Helene Myrtue Nielsen, Alexandre How-Kit, Carole Guerin, Frederic Castinetti, Hans Kristian Moen Vollan, Catherine De Micco, Antoine Daunay, David Taieb, Peter Van Loo, Celine Besse, Vessela N Kristensen, Lise Lotte Hansen, Anne Barlier, Frederic Sebag, and Jörg Tost

Overexpression of insulin growth factor 2 (IGF2) is a hallmark of adrenocortical carcinomas and pheochromocytomas. Previous studies investigating the IGF2/H19 locus have mainly focused on a single molecular level such as genomic alterations or altered DNA methylation levels and the causal changes underlying IGF2 overexpression are still not fully established. In the current study, we analyzed 62 tumors of the adrenal gland from patients with Conn's adenoma (CA, n=12), pheochromocytomas (PCC, n=10), adrenocortical benign tumors (ACBT, n=20), and adrenocortical carcinomas (ACC, n=20).
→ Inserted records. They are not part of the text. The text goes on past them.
-- ==== Sys2Proof/Tests/Slice0.lean ====
section
/-! SUPPORT. Tests: every word of spec/opcode_table.json decoded from its encoding, a term for each check that refuses it, single steps with
the results the manual gives, and states that meet the hypotheses of the statements. -/
namespace Sys2Proof.Tests
open Sys2Proof Sys2Proof.Machine
set_option Elab.async false

/-! ### Decoding

Words made from the match and the fields of each row, with operands of distinct values; the instructions by hand from Tables 9.1 to 9.6. -/

theorem test_decode_major_01_03 :
    [0x04034001, 0x0547EA09, 0x0406E60B, 0x04000000, 0x04000002, 0x04000003, 0x04000004, 0x04000005, 0x04000006, 0x04000007, 0x04000008,
     0x0400000A, 0x08001221, 0x0E900034, 0x0F0EC000].map decode =
    [some (.trap 13), some (.boost 20 31 42), some (.tlbinv 27 38), some .nop, some .eret, some .wfe, some .yield, some .halt, some .bkpt,
     some .synci, some .vjoin, some .unboost, some (.mode 4641), some (.setvlImm 41 52), some (.setvlReg 48 59)] := by decide +kernel

theorem test_decode_major_04_0 :
    [0x1370CE00, 0x13E29501, 0x10645C02, 0x10D62303, 0x1147EA04, 0x11B9B105, 0x122B7806, 0x129D3F07, 0x130EC708, 0x1370CE09, 0x13E2950A,
     0x10645C0B, 0x10D6230C, 0x1147EA0D, 0x11B9B10E, 0x122B780F, 0x129D3F10, 0x130EC711, 0x1370CE12, 0x13E29513, 0x10645C14, 0x10D62315,
     0x1147EA16, 0x11B9B117].map decode =
    [some (.add 55 3 14), some (.sub 62 10 21), some (.and 6 17 28), some (.or 13 24 35), some (.xor 20 31 42), some (.andn 27 38 49),
     some (.sll 34 45 56), some (.srl 41 52 63), some (.sra 48 59 7), some (.ror 55 3 14), some (.mul 62 10 21), some (.mulh 6 17 28),
     some (.mulhn 13 24 35), some (.div 20 31 42), some (.divn 27 38 49), some (.rem 34 45 56), some (.remn 41 52 63), some (.min 48 59 7),
     some (.max 55 3 14), some (.minn 62 10 21), some (.maxn 6 17 28), some (.slt 13 24 35), some (.sltn 20 31 42), some (.seq 27 38 49)] := by decide +kernel

theorem test_decode_major_04_1 :
    [0x122B4018, 0x129D0019, 0x130EC01A, 0x1370CE1B, 0x13E2951C].map decode =
    [some (.clz 34 45), some (.ctz 41 52), some (.popc 48 59), some (.sext 55 3 14), some (.zext 62 10 21)] := by decide +kernel

theorem test_decode_major_05_17 :
    [0x14644118, 0x18D6011F, 0x1D47C126, 0x21B9812D, 0x262B4038, 0x269D103F, 0x270EE007, 0x2770F00E, 0x2BE28150, 0x2C60014C, 0x30D00153,
     0x3547C165, 0x39B9816C, 0x3E2B4173, 0x429D017A, 0x470EC181, 0x4B70C188, 0x4FE2818F, 0x50644196, 0x54D6019D, 0x5947C1A4, 0x5DB981AB].map decode =
    [some (.addi 6 17 280), some (.andi 13 24 287), some (.ori 20 31 294), some (.xori 27 38 301), some (.slli 34 45 56),
     some (.srli 41 52 63), some (.srai 48 59 7), some (.rori 55 3 14), some (.slti 62 10 336), some (.li 6 332), some (.lim 13 339),
     some (.ldb 20 31 357), some (.ldh 27 38 364), some (.ldw 34 45 371), some (.ldd 41 52 378), some (.ldbn 48 59 385),
     some (.ldhn 55 3 392), some (.ldwn 62 10 399), some (.stb 6 17 406), some (.sth 13 24 413), some (.stw 20 31 420), some (.std 27 38 427)] := by decide +kernel

theorem test_decode_major_18 :
    [0x622B4000, 0x600A7401, 0x630EC782, 0x6370CE83, 0x63E29584, 0x60645C85, 0x60D62386, 0x6147EA87, 0x61B9B188, 0x622B7889, 0x629D3F8A,
     0x630EC78B, 0x6190080E, 0x6012CB0F, 0x60645C11, 0x60034012, 0x6147EA13, 0x6006E614, 0x622B4015, 0x629D3F16, 0x600C0017, 0x6000000C,
     0x6000000D, 0x60000010].map decode =
    [some (.ldacq 34 45), some (.strel 41 52), some (.amoadd 48 59 7 true), some (.amoswap 55 3 14 true), some (.amocas 62 10 21 true),
     some (.amomin 6 17 28 true), some (.amomax 13 24 35 true), some (.amominn 20 31 42 true), some (.amomaxn 27 38 49 true),
     some (.amoand 34 45 56 true), some (.amoor 41 52 63 true), some (.amoxor 48 59 7 true), some (.tclr (.f 25)),
     some (.tdep (.f 1) (.k 11)), some (.bind 6 17 28), some (.unbind 13), some (.pgshare 20 31 42), some (.pgdrop 27 38),
     some (.splook 34 45), some (.spset 41 52 63), some (.prefetch 48), some .fenceSv, some .fenceVs, some .twait] := by decide +kernel

theorem test_decode_major_19_20 :
    [0x6770C245, 0x6BE2824C, 0x6C644253, 0x70D6025A, 0x7547C261, 0x79B98268, 0x7E200264, 0x829D0276].map decode =
    [some (.beq 55 3 581), some (.bne 62 10 588), some (.blt 6 17 595), some (.bge 13 24 602), some (.bltn 20 31 609),
     some (.bgen 27 38 616), some (.jal 34 612), some (.jalr 41 52 630)] := by decide +kernel

theorem test_decode_major_21 :
    [0x85274880, 0x85910F81, 0x8412D682, 0x84749D83, 0x84E64084, 0x85504C85, 0x85C21386, 0x8443C087, 0x84B58088, 0x85274889, 0x87710F8A,
     0x87E2D68B, 0x84649D8C, 0x84D6408D, 0x8557C08E, 0x85B2008F, 0x844B4090, 0x86958091, 0x85274792, 0x85910013, 0x8412C014].map decode =
    [some (.fadd 18 29 8 true), some (.fsub 25 4 15 true), some (.fmul 1 11 22 true), some (.fdiv 7 18 29 true), some (.fsqrt 14 25 true),
     some (.fmin 21 1 12 true), some (.fmax 28 8 19 true), some (.fabs 4 15 true), some (.fneg 11 22 true), some (.fsignof 18 29 8 true),
     some (.feq 55 4 15 true), some (.flt 62 11 22 true), some (.fle 6 18 29 true), some (.fcvti 13 25 true), some (.fcvtf 21 31 true),
     some (.fmvsf 27 8 true), some (.fmvfs 4 45 true), some (.ftrust 41 22 true), some (.ftrset 18 29 7 true), some (.fwiden 25 4),
     some (.fnarrow 1 11)] := by decide +kernel

theorem test_decode_major_22_28 :
    [0x88749DA4, 0x88E645DD, 0x89504C1E, 0x89C21357, 0x8C4B432C, 0x90BD0333, 0x952EC33A, 0x9990C341, 0x9C0F833D, 0xA3E0034F, 0xA0020340,
     0xA0010000, 0xA0030000].map decode =
    [some (.fma 7 18 29 20 true), some (.fms 14 25 5 27 true), some (.fnma 21 1 12 3 true), some (.fnms 28 8 19 10 true),
     some (.fldd 4 45 812), some (.fldw 11 52 819), some (.fstd 18 59 826), some (.fstw 25 3 833), some (.vfetch 62 829),
     some (.pbr 15 2 847), some (.pfetch 832), some .pend, some .pwait] := by decide +kernel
Gene expression, somatic copy number variation of chr11p15.5, and DNA methylation status of three differential methylated regions of the IGF2/H19 locus including the H19 imprinting control region were integratively analyzed. IGF2 overexpression was found in 85% of the ACCs and 100% of the PCCs compared to 23% observed in CAs and ACBTs. Copy number aberrations of chr11p15.5 were abundant in both PCCs and ACCs but while PCCs retained a diploid state, ACCs were frequently tetraploid (7/19). Loss of either a single allele or loss of two alleles of the same parental origin in tetraploid samples resulted in a uniparental disomy-like genotype. These copy number changes correlated with hypermethylation of the H19 ICR suggesting that the lost alleles were the unmethylated maternal alleles. Our data provide conclusive evidence that loss of the maternal allele correlates with IGF2 overexpression in adrenal tumors and that hypermethylation of the H19 ICR is a consequence thereof.